What Is Solvency?
Solvency is whether a company or person can pay all their debts over the long run. Someone is solvent when what they own is worth more than what they owe, so they could eventually cover everything. If debts grow larger than assets, they become insolvent and risk going under.
What does solvency actually measure?
Most questions about a company's survival come down to one thing: can it ultimately pay what it owes? Solvency is the long-term version of that question. It compares everything a business or person owns, their assets, against everything they owe, their liabilities. As long as what they own outweighs what they owe, they are solvent and can, given time, cover their debt.
This is about the long run, not next week. A solvent company has a positive net worth, a real cushion of value beneath its obligations. An insolvent one owes more than it owns, and unless something changes, the math eventually catches up with it.
The Analogy
Underwater on the whole picture
Think of someone who owns a house worth $300,000 but owes $400,000 across a mortgage and other loans. On paper, they are insolvent: even selling everything would not clear their debts. Now picture a neighbor who owns the same house with only a small loan left. They are solvent, because what they own comfortably exceeds what they owe. Solvency is simply that whole-picture comparison, scaled up to a business.
How is solvency different from liquidity?
People mix these up constantly, but they answer different questions. Liquidity asks whether you can pay your bills right now, this month. Solvency asks whether you can pay everything eventually, over years. A company can be perfectly solvent yet still hit a cash crunch if its wealth is tied up in things it cannot sell quickly.

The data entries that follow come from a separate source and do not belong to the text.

-- ==== Sys2Proof/Machine/StShared.lean ====
section
/-! DEFINITION. State that all blocks share: the latest boundary, the reports on their way to the supervisor and the log recorder,
and what the block has given to the outside. -/

namespace Sys2Proof.Machine

/-- The latest commit boundary (R57): its harbour time, in harbour units, the elapsed time in ns at which it arrived, and which of
the boundary's events have been taken. -/
structure Boundary where
  time : Nat := 0
  arrived : Nat := 0
  /-- No boundary has arrived yet. -/
  none : Bool := true
  /-- How many boundaries have arrived. -/
  num : Nat := 0
  swap : Bool := false
  stroke : Bool := false
  commit : Bool := false
  start : Bool := false
  step : Bool := false
  epoch : Bool := false
  takeover : Bool := false
  rejoin : Bool := false
  sweep : Bool := false
  deriving DecidableEq, Repr

/-- The package modes of Table 17-1 (R601). -/
inductive PkgMode where
  | off | start | run | entering | sleep
  deriving DecidableEq, Repr

/-- A frame event on its way to the log recorder (Tables 13-1 to 13-3). `frame` is the frame whose cells the recorder holds as a
reader until it has copied them. -/
structure FrameLog where
  port : Nat
  tx : Bool := false
  status : Nat := 0
  detail : Nat := 0
  len : Nat := 0
  bad : Bool := false
  cut : Bool := false
  zeroed : Bool := false
  berthValid : Bool := false
  berth : Nat := 0
  queue : Nat := 0
  seq : Nat := 0
  medium : Nat := 3
  stamp : Nat := 0
  frame : Option Nat := none
  /-- The bytes of a frame that has no cells: one sent from a message buffer. -/
  data : List Nat := []
  deriving DecidableEq, Repr

/-- An event reported to the log recorder (R464), before the recorder takes it. -/
inductive LogEvent where
  /-- A frame record. -/
  | frame (f : FrameLog)
  /-- A CAN error record: port, whether this quay sent the error frame, LEC, fault confinement state, TEC, REC, bit position, the
  identifier field, stamp. -/
  | canError (port : Nat) (sent : Bool) (lec fc tec rec bitpos ident stamp : Nat)
  /-- An event record of Table 13-5: EVENT, port (255 if none), arguments, stamp. -/
  | event (code port arg0 arg1 arg2 arg3 stamp : Nat)
  /-- A mark record: code, tide stroke index, IMAGE_SEQ, stamp. -/
  | mark (code stroke seq stamp : Nat)
  deriving DecidableEq, Repr

/-- What the block gives to the outside world. -/
inductive OutEvent where
  /-- An MSI-X message on a vector (R72). -/
  | msix (vector : Nat)
  /-- A write to host memory: address and bytes. -/
  | hostWrite (addr : Nat) (data : List Nat)
  /-- A read request to host memory: tag, address and length. -/
  | hostRead (tag : Nat) (addr : Nat) (len : Nat)
  /-- A completion of a host read: tag and value. -/
  | completion (tag : Nat) (value : Nat) (ok : Bool)
  /-- A Fearlek response frame. -/
  | fearlek (bytes : List Nat)
  /-- A frame put on the line of a quay. -/
  | line (quay : Nat) (bytes : List Nat) (good : Bool)
  /-- A level driven on a trigger output. -/
  | trigger (output level : Nat) (time : Nat)
  /-- A level driven on PPS_OUT. -/
  | pps (level : Nat) (time : Nat)
  /-- An 802.1AS message sent on a quay from the time engine's slot: 0 Pdelay_Req, 1 Pdelay_Resp with its Follow_Up, 2 Sync with its
  Follow_Up; the numbers are those of its rule. -/
  | timeMessage (quay kind : Nat) (args : List Int)
  /-- A pattern sent on a segment: 1 wake-up, 2 sleep request, 3 sleep acknowledge, 4 sleep rejection. -/
  | segment (quay : Nat) (pattern : Nat)
  deriving DecidableEq, Repr

end Sys2Proof.Machine
end

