/-- The next cell of a landing frame of a writer, `first` being its first cell, unless LAND_MAX or the sources refuse it (R216, R218).
LAND_MAX binds a frame while its cells are landing cells. -/
def State.takeCell (s : State) (w : Nat) (first : Option Nat) : Option Nat :=
  let landing := match first.bind s.frame? with | some o => o.charge == .landing | none => true
  if landing && decide (landMax w < s.writerLanding w + 1) then none else (s.landSource w).map fun p => p.2

/-! ### Cell contents -/

/-- What is left of a range of undefined bytes when lo up to hi are taken out of it. -/
def Lost.without (lo hi : Nat) (r : Lost) : List Lost :=
  (if r.lo < min r.hi lo then [{ r with hi := min r.hi lo }] else [])
    ++ (if max r.lo hi < r.hi then [{ lo := max r.lo hi, hi := r.hi, seed := r.seed + (max r.lo hi - r.lo) }] else [])

/-- A byte of the cells, by its address 256 c + i. -/
def State.cellByte (s : State) (a : Nat) : Nat :=
  match s.cst.lost.find? fun r => decide (r.lo ≤ a ∧ a < r.hi) with
  | some r => Config.freeValue (r.seed + (a - r.lo)) % 256
  | none => Mem.byte s.cst.mem a

/-- Write bytes of the cells. -/
def State.putCells (s : State) (a : Nat) (bs : List Nat) : State :=
  s.setCst { s.cst with
    mem := Mem.puts s.cst.mem a bs
    lost := s.cst.lost.flatMap (Lost.without a (a + bs.length)) }

/-- The contents of cells lo up to hi become undefined (R33, R37, R210). -/
def State.loseCells (s : State) (lo hi : Nat) : State :=
  let a := 256 * lo
  let b := 256 * max lo hi
  let s := s.setCst { s.cst with
    mem := SMap.copyRange a b [] s.cst.mem
    lost := s.cst.lost.flatMap (Lost.without a b) ++ [{ lo := a, hi := b, seed := s.freeCtr }] }
  { s with freeCtr := s.freeCtr + (b - a) }

/-- The link word of a cell (R211): NEXT, FILL and LAST. -/
def linkWord (next fill : Nat) (last : Bool) : Nat := next % 2 ^ 17 + fill % 2 ^ 9 * 2 ^ 17 + (if last then 2 ^ 26 else 0)

/-- The link word that a cell of a frame holds. DESIGN CHOICE (log 9): NEXT of a cell that no cell follows is 0. -/
def FrameObj.link (o : FrameObj) (c : Nat) : Nat :=
  let rest := o.cells.dropWhile fun x => x.1 != c
  let next := match rest[1]? with | some x => x.1 | none => 0
  linkWord next ((rest.headD (0, 0)).2) (o.complete && rest.length == 1)

/-- The CRC-32C of a cell: over its 256 data bytes and its link word, most significant byte first (R211). -/
def State.cellCrcOver (s : State) (link c : Nat) : Nat := crc32c (Mem.bytes s.cst.mem (256 * c) 256 ++ beBytes 4 link)

/-- The CRC that a cell of a frame holds: that of its contents, but for the cells listed as bad, whose CRC is some other value. -/
def State.cellCrcHeld (s : State) (link c : Nat) : Nat :=
  let v := s.cellCrcOver link c
  if s.cst.badCells.contains c then (v + 1 + Config.freeValue c % (2 ^ 32 - 1)) % 2 ^ 32 else v

/-- Write a cell: its data with zeros beyond FILL, and a CRC that fits (R211), unless an injected CRC fault awaits the next cell written
in its source (Table 6-12). -/
def State.writeCell (s : State) (c : Nat) (data : List Nat) : State :=
  let src := srcOfCell c
  let bad := s.cst.crcFaults.contains src
  let s := s.putCells (256 * c) (data ++ List.replicate (256 - data.length) 0)
  s.setCst { s.cst with
    badCells := (if bad then [c] else []) ++ s.cst.badCells.filter fun x => x != c
    crcFaults := if bad then s.cst.crcFaults.erase src else s.cst.crcFaults }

| Solvency | Liquidity | |
|---|---|---|
| The question | Can it pay debts over the long run? | Can it pay bills right now? |
| Time frame | Years | Days or months |
| Measured by | Assets versus total debt | Cash versus short-term bills |
A business can survive being temporarily short of cash by borrowing or selling something. Insolvency is the deeper problem, because no amount of clever cash management fixes owing more than you own.
Why does solvency matter so much?
For anyone lending to or investing in a company, solvency is the bottom-line test of whether it can stay alive.
Why It Matters
It is the line between survival and collapse
A lack of short-term cash is a headache, but insolvency is often fatal. When a company's debts genuinely exceed the value of everything it owns, lenders stop extending credit, and the business can be forced into bankruptcy or liquidation. This is why banks, investors, and regulators watch solvency so closely. It is the difference between a company that is merely having a tough quarter and one whose entire foundation has given way.
What happens when solvency fails?
When a large, deeply indebted institution tips into insolvency, the damage can spread far beyond its own walls.
Real-World Example
The collapse of Lehman Brothers
In September 2008, the investment bank Lehman Brothers filed for the largest bankruptcy in U.S. history.¹ For years it had loaded up on assets tied to the housing market using enormous amounts of borrowed money. When those assets crashed in value, they fell below what the firm owed, leaving it insolvent. No buyer or rescue appeared in time, and its failure helped trigger the global financial crisis. It is a stark illustration of how quickly insolvency can turn a giant into a casualty.
The TL;DR for Solvency
At a Glance
Key Takeaways
- Solvency is whether a company or person can pay all their debts over the long run.
- You are solvent when what you own is worth more than what you owe, giving you positive net worth.
- It is different from liquidity, which is about paying bills right now rather than eventually.
- Insolvency, owing more than you own, is often fatal and can force a company into bankruptcy.